### Your task:
Lines to restate from the data below: from the one containing "t.hold := rfl" to the one containing "t.saw := rfl", both included. Give them again exactly, and only them.

Stored data:
-- ==== Sys2Proof/Laws/Exec.lean ====
section
/-! SUPPORT. The arm of every instruction, one equation per constructor of Instr. -/

namespace Sys2Proof.Machine
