@[simp] theorem setMr_state (t : Slot) (n : Nat) (r : Reg 34816) : (t.setMr n r).state = t.state := rfl
@[simp] theorem setMr_before (t : Slot) (n : Nat) (r : Reg 34816) : (t.setMr n r).before = t.before := rfl
@[simp] theorem setMr_role (t : Slot) (n : Nat) (r : Reg 34816) : (t.setMr n r).role = t.role := rfl
@[simp] theorem setMr_worker (t : Slot) (n : Nat) (r : Reg 34816) : (t.setMr n r).worker = t.worker := rfl
@[simp] theorem setMr_pc (t : Slot) (n : Nat) (r : Reg 34816) : (t.setMr n r).pc = t.pc := rfl
@[simp] theorem setMr_tcause (t : Slot) (n : Nat) (r : Reg 34816) : (t.setMr n r).tcause = t.tcause := rfl
@[simp] theorem setMr_tval (t : Slot) (n : Nat) (r : Reg 34816) : (t.setMr n r).tval = t.tval := rfl
@[simp] theorem setMr_tpc (t : Slot) (n : Nat) (r : Reg 34816) : (t.setMr n r).tpc = t.tpc := rfl
@[simp] theorem setMr_x (t : Slot) (n : Nat) (r : Reg 34816) : (t.setMr n r).x = t.x := rfl
@[simp] theorem setMr_v (t : Slot) (n : Nat) (r : Reg 34816) : (t.setMr n r).v = t.v := rfl
@[simp] theorem setMr_c (t : Slot) (n : Nat) (r : Reg 34816) : (t.setMr n r).c = t.c := rfl
@[simp] theorem setMr_streams (t : Slot) (n : Nat) (r : Reg 34816) : (t.setMr n r).streams = t.streams := rfl
@[simp] theorem setMr_park (t : Slot) (n : Nat) (r : Reg 34816) : (t.setMr n r).park = t.park := rfl
@[simp] theorem setMr_parkCount (t : Slot) (n : Nat) (r : Reg 34816) : (t.setMr n r).parkCount = t.parkCount := rfl
@[simp] theorem setMr_parklim (t : Slot) (n : Nat) (r : Reg 34816) : (t.setMr n r).parklim = t.parklim := rfl
@[simp] theorem setMr_vflags (t : Slot) (n : Nat) (r : Reg 34816) : (t.setMr n r).vflags = t.vflags := rfl
@[simp] theorem setMr_srseed (t : Slot) (n : Nat) (r : Reg 34816) : (t.setMr n r).srseed = t.srseed := rfl
@[simp] theorem setMr_srctr (t : Slot) (n : Nat) (r : Reg 34816) : (t.setMr n r).srctr = t.srctr := rfl
@[simp] theorem setMr_ordctl (t : Slot) (n : Nat) (r : Reg 34816) : (t.setMr n r).ordctl = t.ordctl := rfl
@[simp] theorem setMr_stfail (t : Slot) (n : Nat) (r : Reg 34816) : (t.setMr n r).stfail = t.stfail := rfl
@[simp] theorem setMr_tag (t : Slot) (n : Nat) (r : Reg 34816) : (t.setMr n r).tag = t.tag := rfl
@[simp] theorem setMr_bstream (t : Slot) (n : Nat) (r : Reg 34816) : (t.setMr n r).bstream = t.bstream := rfl
@[simp] theorem setMr_mcfg (t : Slot) (n : Nat) (r : Reg 34816) : (t.setMr n r).mcfg = t.mcfg := rfl
@[simp] theorem setMr_mstcfg (t : Slot) (n : Nat) (r : Reg 34816) : (t.setMr n r).mstcfg = t.mstcfg := rfl
@[simp] theorem setMr_rptstat (t : Slot) (n : Nat) (r : Reg 34816) : (t.setMr n r).rptstat = t.rptstat := rfl
@[simp] theorem setMr_instret (t : Slot) (n : Nat) (r : Reg 34816) : (t.setMr n r).instret = t.instret := rfl
@[simp] theorem setMr_rfinfo (t : Slot) (n : Nat) (r : Reg 34816) : (t.setMr n r).rfinfo = t.rfinfo := rfl
@[simp] theorem setMr_idx (t : Slot) (n : Nat) (r : Reg 34816) : (t.setMr n r).idx = t.idx := rfl
@[simp] theorem setMr_aperture (t : Slot) (n : Nat) (r : Reg 34816) : (t.setMr n r).aperture = t.aperture := rfl
@[simp] theorem setMr_brk (t : Slot) (n : Nat) (r : Reg 34816) : (t.setMr n r).brk = t.brk := rfl
@[simp] theorem setMr_skipBreak (t : Slot) (n : Nat) (r : Reg 34816) : (t.setMr n r).skipBreak = t.skipBreak := rfl
@[simp] theorem setMr_broken (t : Slot) (n : Nat) (r : Reg 34816) : (t.setMr n r).broken = t.broken := rfl
@[simp] theorem setMr_mail (t : Slot) (n : Nat) (r : Reg 34816) : (t.setMr n r).mail = t.mail := rfl
@[simp] theorem setMr_mailOrder (t : Slot) (n : Nat) (r : Reg 34816) : (t.setMr n r).mailOrder = t.mailOrder := rfl
@[simp] theorem setMr_recvClaim (t : Slot) (n : Nat) (r : Reg 34816) : (t.setMr n r).recvClaim = t.recvClaim := rfl
@[simp] theorem setMr_recvDrop (t : Slot) (n : Nat) (r : Reg 34816) : (t.setMr n r).recvDrop = t.recvDrop := rfl
@[simp] theorem setMr_specOpen (t : Slot) (n : Nat) (r : Reg 34816) : (t.setMr n r).specOpen = t.specOpen := rfl
@[simp] theorem setMr_hold (t : Slot) (n : Nat) (r : Reg 34816) : (t.setMr n r).hold = t.hold := rfl
@[simp] theorem setMr_prio (t : Slot) (n : Nat) (r : Reg 34816) : (t.setMr n r).prio = t.prio := rfl
@[simp] theorem setMr_origin (t : Slot) (n : Nat) (r : Reg 34816) : (t.setMr n r).origin = t.origin := rfl
@[simp] theorem setMr_viaInbox (t : Slot) (n : Nat) (r : Reg 34816) : (t.setMr n r).viaInbox = t.viaInbox := rfl
@[simp] theorem setMr_emptied (t : Slot) (n : Nat) (r : Reg 34816) : (t.setMr n r).emptied = t.emptied := rfl
@[simp] theorem setMr_epoch (t : Slot) (n : Nat) (r : Reg 34816) : (t.setMr n r).epoch = t.epoch := rfl
@[simp] theorem setMr_underSave (t : Slot) (n : Nat) (r : Reg 34816) : (t.setMr n r).underSave = t.underSave := rfl
@[simp] theorem setMr_reserved (t : Slot) (n : Nat) (r : Reg 34816) : (t.setMr n r).reserved = t.reserved := rfl
@[simp] theorem setMr_doneWait (t : Slot) (n : Nat) (r : Reg 34816) : (t.setMr n r).doneWait = t.doneWait := rfl
@[simp] theorem setMr_acquires (t : Slot) (n : Nat) (r : Reg 34816) : (t.setMr n r).acquires = t.acquires := rfl
@[simp] theorem setMr_fences (t : Slot) (n : Nat) (r : Reg 34816) : (t.setMr n r).fences = t.fences := rfl
@[simp] theorem setMr_missScope (t : Slot) (n : Nat) (r : Reg 34816) : (t.setMr n r).missScope = t.missScope := rfl
@[simp] theorem setMr_saw (t : Slot) (n : Nat) (r : Reg 34816) : (t.setMr n r).saw = t.saw := rfl
@[simp] theorem setMr_busyUntil (t : Slot) (n : Nat) (r : Reg 34816) : (t.setMr n r).busyUntil = t.busyUntil := rfl
@[simp] theorem setMr_fetch (t : Slot) (n : Nat) (r : Reg 34816) : (t.setMr n r).fetch = t.fetch := rfl
@[simp] theorem setMr_walkOut (t : Slot) (n : Nat) (r : Reg 34816) : (t.setMr n r).walkOut = t.walkOut := rfl
@[simp] theorem setMr_rewalked (t : Slot) (n : Nat) (r : Reg 34816) : (t.setMr n r).rewalked = t.rewalked := rfl
@[simp] theorem setMr_dirWait (t : Slot) (n : Nat) (r : Reg 34816) : (t.setMr n r).dirWait = t.dirWait := rfl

### Answer section:
@[simp] theorem setMr_hold (t : Slot) (n : Nat) (r : Reg 34816) : (t.setMr n r).hold = t.hold := rfl
@[simp] theorem setMr_prio (t : Slot) (n : Nat) (r : Reg 34816) : (t.setMr n r).prio = t.prio := rfl
@[simp] theorem setMr_origin (t : Slot) (n : Nat) (r : Reg 34816) : (t.setMr n r).origin = t.origin := rfl
@[simp] theorem setMr_viaInbox (t : Slot) (n : Nat) (r : Reg 34816) : (t.setMr n r).viaInbox = t.viaInbox := rfl
@[simp] theorem setMr_emptied (t : Slot) (n : Nat) (r : Reg 34816) : (t.setMr n r).emptied = t.emptied := rfl
@[simp] theorem setMr_epoch (t : Slot) (n : Nat) (r : Reg 34816) : (t.setMr n r).epoch = t.epoch := rfl
@[simp] theorem setMr_underSave (t : Slot) (n : Nat) (r : Reg 34816) : (t.setMr n r).underSave = t.underSave := rfl
@[simp] theorem setMr_reserved (t : Slot) (n : Nat) (r : Reg 34816) : (t.setMr n r).reserved = t.reserved := rfl
@[simp] theorem setMr_doneWait (t : Slot) (n : Nat) (r : Reg 34816) : (t.setMr n r).doneWait = t.doneWait := rfl
@[simp] theorem setMr_acquires (t : Slot) (n : Nat) (r : Reg 34816) : (t.setMr n r).acquires = t.acquires := rfl
@[simp] theorem setMr_fences (t : Slot) (n : Nat) (r : Reg 34816) : (t.setMr n r).fences = t.fences := rfl
@[simp] theorem setMr_missScope (t : Slot) (n : Nat) (r : Reg 34816) : (t.setMr n r).missScope = t.missScope := rfl
@[simp] theorem setMr_saw (t : Slot) (n : Nat) (r : Reg 34816) : (t.setMr n r).saw = t.saw := rfl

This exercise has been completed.